Hepion Pharmaceuticals (NASDAQ:HEPA) reported that rencofilstat demonstrated anti-cancer activity across 86% of cancer types in a high-throughput screen on 850 cancer cell lines.
At the Broad Institute of MIT and Harvard’s PRISM lab, rencofilstat was administered at eight concentrations to each cancer cell line in culture for five days. Anti-cancer responsiveness – defined as 50% or greater reduction in cell viability – occurred in 220 of the 850 (26%) cancer cell lines, and in 24 of the 28 (86%) cancer types.

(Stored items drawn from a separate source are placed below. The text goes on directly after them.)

def encRnd : Rnd → Nat
  | .rne => 0 | .rz => 1 | .rd => 2 | .ru => 3 | .rs => 4

def decScope (n : Nat) : Option Scope :=
  match n with
  | 0 => some .grp | 1 => some .blk | 2 => some .quad | 3 => some .die | 4 => some .pkg | 5 => some .pod | 6 => some .sys
  | _ => none

def encScope : Scope → Nat
  | .grp => 0 | .blk => 1 | .quad => 2 | .die => 3 | .pkg => 4 | .pod => 5 | .sys => 6

def decOrder (n : Nat) : Order :=
  match n with
  | 0 => .rlx | 1 => .acq | 2 => .rel | _ => .acqrel

def encOrder : Order → Nat
  | .rlx => 0 | .acq => 1 | .rel => 2 | .acqrel => 3

def decSpace (n : Nat) : Space :=
  match n with
  | 0 => .g | 1 => .s | 2 => .c | _ => .l

def encSpace : Space → Nat
  | .g => 0 | .s => 1 | .c => 2 | .l => 3

def decCond (n : Nat) : Option Cond :=
  match n with
  | 0 => some .eq | 1 => some .ne | 2 => some .lt | 3 => some .le | 4 => some .gt | 5 => some .ge | _ => none

def encCond : Cond → Nat
  | .eq => 0 | .ne => 1 | .lt => 2 | .le => 3 | .gt => 4 | .ge => 5

def decFCond (n : Nat) : Option FCond :=
  match n with
  | 0 => some .eq | 1 => some .ne | 2 => some .lt | 3 => some .le | 4 => some .gt | 5 => some .ge | 6 => some .un
  | 7 => some .ord | _ => none

def encFCond : FCond → Nat
  | .eq => 0 | .ne => 1 | .lt => 2 | .le => 3 | .gt => 4 | .ge => 5 | .un => 6 | .ord => 7

def decCls (n : Nat) : Option Cls :=
  match n with
  | 0 => some .copy | 1 => some .mtx | 2 => some .gs | 3 => some .send | 4 => some .coll | 5 => some .pg | _ => none

def encCls : Cls → Nat
  | .copy => 0 | .mtx => 1 | .gs => 2 | .send => 3 | .coll => 4 | .pg => 5

/-- SUB of atom (0 to 6) and red (0 to 5), Table 10.14; cas (7) is a constructor of its own. -/
def decAOp (n : Nat) : Option AOp :=
  match n with
  | 0 => some .add | 1 => some .min | 2 => some .max | 3 => some .and | 4 => some .or | 5 => some .xor | 6 => some .xch
  | _ => none

def encAOp : AOp → Nat
  | .add => 0 | .min => 1 | .max => 2 | .and => 3 | .or => 4 | .xor => 5 | .xch => 6

/-- SUB of ring.up (Table 10.14); pop (7) is a constructor of its own. -/
def decROp (n : Nat) : Option ROp :=
  match n with
  | 0 => some .add | 1 => some .min | 2 => some .max | 3 => some .and | 4 => some .or | 5 => some .xch | 6 => some .cas
  | _ => none

def encROp : ROp → Nat
  | .add => 0 | .min => 1 | .max => 2 | .and => 3 | .or => 4 | .xch => 5 | .cas => 6

/-! ### The words after the header -/

/-- The header's minor fields and the second word. -/
structure Raw where
  h : Hdr
  len : Nat
  op : Nat
  sub : Nat
  d : Nat
  dsel : Nat
  sa : Nat
  sb : Nat
  sc : Nat
  /-- Word 3: MOD, MEM, REC or the LIT of format I. -/
  w2 : Nat
  /-- Word 4: LIT or EXT. -/
  w3 : Nat
  deriving DecidableEq, Repr

/-- The fields of an instruction; words beyond its length read as zero. -/
def decRaw (w : Nat) : Raw :=
  { h := decHdr w, len := fld w 0 2, op := fld w 4 8, sub := fld w 21 3, d := fld w 24 8,
    dsel := fld w 62 2, sa := fld w 52 10, sb := fld w 42 10, sc := fld w 32 10,
    w2 := if fld w 0 2 = 0 then 0 else fld w 64 32, w3 := if fld w 0 2 = 2 then fld w 96 32 else 0 }

def encRaw (r : Raw) : Nat :=
  encHdr r.h r.len r.op r.sub r.d + 2 ^ 62 * r.dsel + 2 ^ 52 * r.sa + 2 ^ 42 * r.sb + 2 ^ 32 * r.sc +
    2 ^ 64 * r.w2 + 2 ^ 96 * r.w3

/-- OFS of format B: the whole second word (Table 10.5). -/
def Raw.ofs (r : Raw) : Word := BitVec.ofNat 32 (r.dsel * 2 ^ 30 + r.sa * 2 ^ 20 + r.sb * 2 ^ 10 + r.sc)

/-- The MOD word (Table 10.10). -/
structure Mod where
  rnd : Rnd
  sat : Bool
  ftz : Bool
  tya : Nat
  tyb : Nat
  xop : Nat
  deriving DecidableEq, Repr

def decMod (w2 : Nat) : Option Mod :=
  if fld w2 16 1 = 0 then
    (decRnd (fld w2 29 3)).map fun r =>
      { rnd := r, sat := fld w2 28 1 == 1, ftz := fld w2 27 1 == 1, tya := fld w2 22 5, tyb := fld w2 17 5,
        xop := fld w2 0 16 }
  else none

def encMod (m : Mod) : Nat :=
  m.xop + 2 ^ 17 * m.tyb + 2 ^ 22 * m.tya + 2 ^ 27 * m.ftz.toNat + 2 ^ 28 * m.sat.toNat + 2 ^ 29 * encRnd m.rnd

/-- The LIT word of format L, offered to the operand fields. -/
def Raw.lit (r : Raw) : Option Word := if r.len = 2 then some (BitVec.ofNat 32 r.w3) else none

Some of the rencofilstat-sensitive cell lines were hepatocellular carcinoma (HCC) cells, an indication for which Hepion plans to study in clinical trials.
In addition, decreased cancer cell viability occurred at drug concentrations similar to those used in Hepion’s non-alcoholic steatohepatitis (NASH) clinical trials, suggesting the standard regimen of once-daily oral dosing of rencofilstat may be efficacious for those with responsive cancer types.

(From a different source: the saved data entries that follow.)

-- ==== Sys2Proof/Machine/Home.lean ====
section
/-! DEFINITION. Homes: the states of a slot (R116, R117, R122), leases and pins (R91, R92, R108), remote-die copies (R94),
the record of strong accesses (R88), results, and the waits of fences (R100). -/

namespace Sys2Proof.Machine

/-! ### Slots (R116, R117, R122) -/

/-- STATE of Table 6.1 at a cycle. -/
inductive RState where
  | free | riding | captured | alighting | boarding
  deriving DecidableEq, Repr

/-- The gate passage at which a marked slot alights (R122). -/
def RSlot.alightAt (k : RSlot) (i : Nat) : Option Nat := k.mark.map fun m => nextPass i 0 m.1

def RSlot.state (k : RSlot) (i now : Nat) : RState :=
  if !k.used then .free
  else if now < k.from_ then .boarding
  else if k.captured then .captured
  else match k.alightAt i with
    | some g => if g ≤ now then .alighting else .riding
    | none => .riding

/-- Operations apply to the slot: it rides, or alights and its revolution is not over (R122). -/
def RSlot.applies (k : RSlot) (i now : Nat) : Bool :=
  match k.state i now with
  | .riding => true
  | .alighting => (match k.alightAt i with | some g => decide (now < g + 128) | none => true)
  | _ => false

/-- An ordinary access performs at the gate: the slot passes it now, and the gate core's own operation has not applied
at this passage (R117, R119). -/
def RSlot.gateOk (k : RSlot) (i now : Nat) : Bool :=
  k.applies i now && nextPass i 0 now == now && k.lastOwn != some now

/-- May an ordinary access to the bytes perform at this instant (R117, R361)? -/
def Work.gateNow (w : Work) (pa : Nat) : Bool :=
  homeUp w.d pa &&
    match w.d.rideOf pa with
    | some (_, i, r) => r.gateOk i w.d.now
    | none => true

/-- Bytes are read together: their homes are ready, and the first that lies in a riding object is at the gate (R117; DESIGN
CHOICE, assumption 81, where several objects of them ride). -/
def Work.readNow (w : Work) (ks : List Nat) : Bool :=
  ks.all (homeUp w.d) && match ks.find? fun k => (w.d.rideOf k).isSome with | some k => w.gateNow k | none => true

/-! ### Copies (R73, R91, R94) -/

/-- A line holds granules that a matrix operation has fetched and not consumed (R108). -/
def Work.pinned (w : Work) (pa : Nat) : Bool :=
  w.d.ops.any fun e => e.cls == .mtx && e.waits && e.parts.any fun p => p.dst == .buf &&
    p.src.any fun b => match b with | .got k _ => decide (k < 2 ^ 57) && lineOf k == lineOf pa | _ => false

/-- A write to a line waits for its leases and its pins (R92, R108). -/
def Work.leaseFree (w : Work) (pa : Nat) : Bool :=
  (match homeOf w.d pa with
    | .die h => decide (sget (w.d.die h).leases (lineOf pa) 0 ≤ homeCount w.d.now)
    | _ => true) && !w.pinned pa

/-- A write to the line has arrived and has not performed: a store or reduction on its way, an engine's granule or
fragment, a boarding's read, or an object's return to its home (R92, R116, R122). -/
def Work.writeComing (w : Work) (pa : Nat) : Bool :=
  let here := fun a => decide (a < 2 ^ 57) && lineOf a == lineOf pa
  (w.d.cores.any fun e => e.2.path.any fun e => here e.pa) ||
    (w.d.ops.any fun e =>
      (e.parts.any fun p => p.val.isSome && match p.dst with | .key k => here k | _ => false) ||
        (match e.kind with | .comp fs => fs.any fun f => here f.pa | _ => false)) ||
    w.d.dies.any fun e => (e.2.boardQ.any fun b => here b.obj) || e.2.slots.any fun s => s.2.used && s.2.mark.isSome && here s.2.obj

/-- Remote-die copies of a core are dropped (R94, R100, R102). -/
def Work.dropRemote (w : Work) (core : Nat) : Work :=
  w.updCore core fun c => { c with copies := c.copies.filter fun k => !k.remote }

/-- Those of one line are. -/
def Work.dropLine (w : Work) (core pa : Nat) : Work :=
  w.updCore core fun c => { c with copies := c.copies.filter fun k => !(k.remote && 128 * k.sector / 512 == lineOf pa) }

/-- Is a scope .quad or wider? -/
def wideScope : Scope → Bool
  | .grp | .blk => false
  | _ => true

/-- An ordinary access has performed at the gate (Table 6.1, TOUCH). -/
def Work.homeTouch (w : Work) (pa : Nat) : Work :=
  match w.d.rideOf pa with
  | some (die, i, _) => w.updSlot die i fun r => { r with touch := passRev i 0 w.d.now, lastOrd := some w.d.now }
  | none => w

/-! ### Strong accesses of different sizes (R88) -/

/-- Is the MIXSIZE trap enabled for the home of the address? -/
def Work.mixMode (w : Work) (pa : Nat) : Bool :=
  match homeOf w.d pa with
  | .die h => (w.d.part (dieParts w.d h)).dbgctl.getLsbD 0
  | _ => false

/-- Do walkers read the granule as an entry of a page table, with strong accesses of 16 bytes (R339)? -/
def Work.isEntry (w : Work) (a : Nat) : Bool := [0, 1, 2, 3].any fun n => !(w.tableVas n (a / lvlSize n * lvlSize n)).isEmpty

/-- A walker's read of a granule. -/
def walkerRead (a : Nat) : Strong := { pa := a / 16 * 16, n := 16, who := Agent.walker, ep := 0, scope := .pkg }

/-- The strong accesses to an address's sector, the last one first: a walker may have made it, at a granule that is an entry
(R339; assumption 105). -/
def Work.strongs (w : Work) (pa : Nat) : List Strong :=
  (((List.range 8).find? fun i =>
      w.isEntry (128 * sectorOf pa + 16 * i) && Config.walked w.d.tick (8 * sectorOf pa + i)).map fun i =>
    walkerRead (128 * sectorOf pa + 16 * i)).toList ++ sget w.d.pkg.mix (sectorOf pa) []

/-- Does a strong access overlap the last one to its sector, of a different size? -/
def Work.mixed (w : Work) (pa n : Nat) : Bool :=
  match w.strongs pa with
  | r :: _ => r.n != n && overlap pa n r.pa r.n
  | [] => false

/-- The bytes of `[a, a + n)` that lie in `[b, b + m)` become undefined. -/
def Work.scramble (w : Work) (a n b m : Nat) : Work :=
  ((List.range n).filter fun i => b ≤ a + i ∧ a + i < b + m).foldl (fun w i =>
    let f := w.fresh
    if a < 2 ^ 57 then f.2.homeWrite (a + i) 1 (Config.freeByte f.1).toNat else f.2.setByte (a + i) (Config.freeByte f.1)) w

/-- The bytes that a strong access shares with an earlier one of another size may become undefined, where neither happens
before the other and their scopes include each other's agents (R88, R99, R103; assumption 14). -/
def Work.clash (w : Work) (a : Strong) (c : Clock) (r : Strong) : Work :=
  if r.n != a.n && overlap a.pa a.n r.pa r.n && !r.before c && related r.scope r.who a.scope a.who then
    let f := w.fresh
    if Config.choice f.1 % 2 = 1 then f.2.scramble a.pa a.n r.pa r.n else f.2
  else w

/-- A strong access with clock `c` before it has performed, at a granule that walkers read (`entry`) or not: it is recorded, and
bytes that it shares with accesses of another size may have become undefined (R88, R339). -/
def Work.noteStrong (w : Work) (entry : Bool) (a : Strong) (c : Clock) : Work :=
  let l := sget w.d.pkg.mix (sectorOf a.pa) []
  let others := if entry then walkerRead a.pa :: l else l
  (others.foldl (fun w r => w.clash a c r) w).updPkg fun p =>
    { p with mix := sset p.mix (sectorOf a.pa) (a :: l.filter fun r => { r with ep := a.ep } != a) }

/-! ### Results -/

/-- The value that an owed result waited for is known (R177). -/
def Work.deliver (w : Work) (slot : Nat) (id : Option Nat) (ws : List Word) : Work :=
  match id with
  | none => w
  | some k => w.updGrp slot fun g =>
      { g with owed := g.owed.map fun e => if e.id = k then { e with pay := .ready ws } else e }

/-- The words of an `n`-byte value: one register each of a run, or the 64-bit container of an S or B register (R239). -/
def valWords (wide : Bool) (n : Nat) (ext : Ext) (x : Nat) : List Word :=
  let e : Nat :=
    match ext with
    | .zero => x
    | .sign => if n < 8 ∧ 2 ^ (8 * n - 1) ≤ x then x + (2 ^ 64 - 2 ^ (8 * n)) else x
  if wide then [BitVec.ofNat 32 e, BitVec.ofNat 32 (e / 2 ^ 32)]
  else (List.range (regCount n)).map fun i => BitVec.ofNat 32 (e / 2 ^ (32 * i))

def Dst.isWide (d : Dst) : Bool :=
  match d with
  | .s _ | .b _ => true
  | _ => false

/-- A token's status word is written (R43, R106). -/
def Work.writeTok (w : Work) (slot : Nat) (tok : Option Nat) (x : DWord) : Work :=
  match tok with
  | none => w
  | some t => w.updGrp slot fun g => { (g.writeS t x) with spend := g.spend.filter fun k => k != t }

/-- A token becomes pending at issue. -/
def Work.pendTok (w : Work) (tok : Nat) : Work := w.updG fun g => { g with spend := tok :: g.spend }

/-- The outstanding operations of a class change by one (T13.6). -/
def Cls.code : Cls → Nat
  | .copy => 0 | .mtx => 1 | .gs => 2 | .send => 3 | .coll => 4 | .pg => 5

def Group.count (g : Group) (c : Cls) : Nat := sget g.cnt (Cls.code c) 0

def Work.addCount (w : Work) (slots : List Nat) (c : Cls) : Work :=
  slots.foldl (fun w s => w.updGrp s fun g => { g with cnt := sset g.cnt (Cls.code c) (g.count c + 1) }) w

def Work.subCount (w : Work) (slots : List Nat) (c : Cls) : Work :=
  slots.foldl (fun w s => w.updGrp s fun g => { g with cnt := sset g.cnt (Cls.code c) (g.count c - 1) }) w

/-- A new engine operation enters, counted in its groups' counters (R104, R261). -/
def Work.addOp (w : Work) (e : EOp) : Work :=
  (w.updDev fun d => { d with ops := d.ops ++ [e] }).addCount e.slots e.cls

def Work.op? (w : Work) (id : Nat) : Option EOp := w.d.ops.find? fun e => e.id == id

def Work.updOp (w : Work) (id : Nat) (f : EOp → EOp) : Work :=
  w.updDev fun d => { d with ops := d.ops.map fun e => if e.id = id then f e else e }

/-- Acquiring accesses of a group that have performed (R102). -/
def Work.acquired (w : Work) (slot id : Nat) (sc : Scope) : Work :=
  let w := (w.updGrp slot fun g => { g with acq := g.acq.filter fun k => k != id }).synced slot
  if wideScope sc then w.dropRemote (slotCore slot) else w

/-! ### Pieces of a load -/

/-- The addresses of its bytes. -/
def LoadP.keys (p : LoadP) : List Nat := p.pieces.flatMap fun q => (List.range q.2).map (q.1 + ·)

/-- It reads some of the bytes from `a`. -/
def LoadP.meets (p : LoadP) (a m : Nat) : Bool := p.pieces.any fun q => overlap q.1 q.2 a m

/-- A number is written to scratchpad: a byte that a copy.s has in flight and has not read yet becomes undefined for it (R7,
R263). -/
def Work.spadStore (w : Work) (k n x : Nat) : Work :=
  let w := w.store k n x
  let hit := fun (b : BSrc) => match b with | .key a => decide (k ≤ a) && decide (a < k + n) | _ => false
  if w.d.ops.any fun e => e.cls == .copy && e.parts.any fun p => p.src.any hit then
    let f := w.d.free
    let lose := fun (b : BSrc) => match b with
      | .key a => if hit (.key a) then .val (Config.freeByte (f + (a - k))) else .key a
      | b => b
    let op := fun (e : EOp) => if e.cls == .copy then { e with parts := e.parts.map fun p => { p with src := p.src.map lose } } else e
    w.updDev fun d => { d with free := f + n, ops := d.ops.map op }
  else w

/-- Is the entry an access of the lane? -/
def WEntry.of (e : WEntry) (slot l : Nat) : Bool := e.slot == slot && (e.lane == l || e.also.contains l)

/-- An entry of its block comes before what a group does from the name `sync` on (R98, R103). -/
def Work.synchronous (w : Work) (slot sync : Nat) (e : WEntry) : Bool :=
  ((w.grp? e.slot).getD Group.gone).blk == ((w.grp? slot).getD Group.gone).blk && decide (e.id < sync)

/-- A strong access of one of the lanes of the group is still to perform, older than `id`. -/
def Work.strongBefore (w : Work) (slot : Nat) (ls : List Nat) (id : Nat) : Bool :=
  ((w.d.core (slotCore slot)).path.any fun e => e.slot == slot && ls.contains e.lane && e.strong && decide (e.id < id)) ||
    ((w.grp? slot).getD Group.gone).owed.any fun e =>
      match e.pay with
      | .load p => ls.contains p.lane && p.strong && decide (e.id < id)
      | _ => false

/-- A strong access of the issuing group, or of the group in a slot as it stands, for the record. -/
def Work.strongOf (w : Work) (slot pa n ep : Nat) (sc : Scope) : Strong :=
  { pa := pa, n := n, who := w.agentOf slot, ep := ep, scope := sc }

/-! ### Fences (R100, Table 5.2) -/

/-- Ring operations of a group that have not performed (R129). -/
def Work.ringBusy (w : Work) (slot : Nat) : Bool :=
  w.d.dies.any fun e => e.2.ringQ.any fun o => o.slot == some slot

/-- A fence does not wait for the entry: a reduction (R109), or a word of a local store (R74). -/
def WEntry.free (e : WEntry) : Bool := e.loc || match e.kind with | .red _ _ => true | _ => false

/-- Acknowledgements still to come for words of local stores of a group. -/
def Work.localAcks (w : Work) (slot : Nat) : Nat :=
  ((w.d.core (slotCore slot)).path.filter fun e =>
    e.slot == slot && e.loc && homeOf w.d e.pa != .die (slotDie slot)).length

/-- The waits that a fence at a scope makes are over. -/
def Work.fenceOk (w : Work) (slot : Nat) (sc : Scope) : Bool :=
  match w.grp? slot with
  | none => true
  | some g =>
      let core := slotCore slot
      g.owed.all (fun e => match e.pay with | .load p => p.loc | _ => true) && !w.ringBusy slot && g.acq.isEmpty &&
        (!wideScope sc ||
          ((w.d.core core).path.all (fun e => e.slot != slot || e.free) && g.acks == w.localAcks slot &&
            decide (g.horizon + 1 ≤ coreCount w.d.now core)))

/-- The waits of a release at .pkg that follows, in the group, the accesses older than `id` (R100, R101). -/
def Work.relDone (w : Work) (slot id : Nat) : Bool :=
  match w.grp? slot with
  | none => true
  | some g =>
      g.owed.all (fun e => match e.pay with | .load p => p.loc || decide (id < e.id) | _ => true) &&
        (w.d.core (slotCore slot)).path.all (fun e => e.slot != slot || e.free || decide (id < e.id)) &&
        w.d.dies.all (fun e => e.2.ringQ.all fun o => o.slot != some slot || decide (id ≤ o.ins)) &&
        g.acq.all (fun a => decide (id < a)) && decide (g.horizon + 1 ≤ coreCount w.d.now (slotCore slot))

/-- What the fence does when they are over. -/
def Work.fenceDone (w : Work) (slot : Nat) (sc : Scope) : Work :=
  let w := w.synced slot
  if wideScope sc then w.dropRemote (slotCore slot) else w

end Sys2Proof.Machine
end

“The results from this high-throughput screen provide valuable insights into how rencofilstat directly arrests cancer cells and adds to the discoveries being made from our in-house research,” Dr. Daren Ure, Hepion’s CSO, said in a statement. “These direct effects on cancer cell lines may be an important part of rencofilstat’s anti-cancer activity.”
The company’s ongoing research aims to further define the characteristics of liver, and other types of cancer that make them susceptible to rencofilstat, which will help identify who may benefit most from treatment.
“We have already observed that rencofilstat fights cancer through other indirect mechanisms, and in particular by changing the tissue environment in which the tumor grows. Directly targeting cancer cells while simultaneously modulating their microenvironment provides additional weapons for attacking cancer,” Dr. Ure added.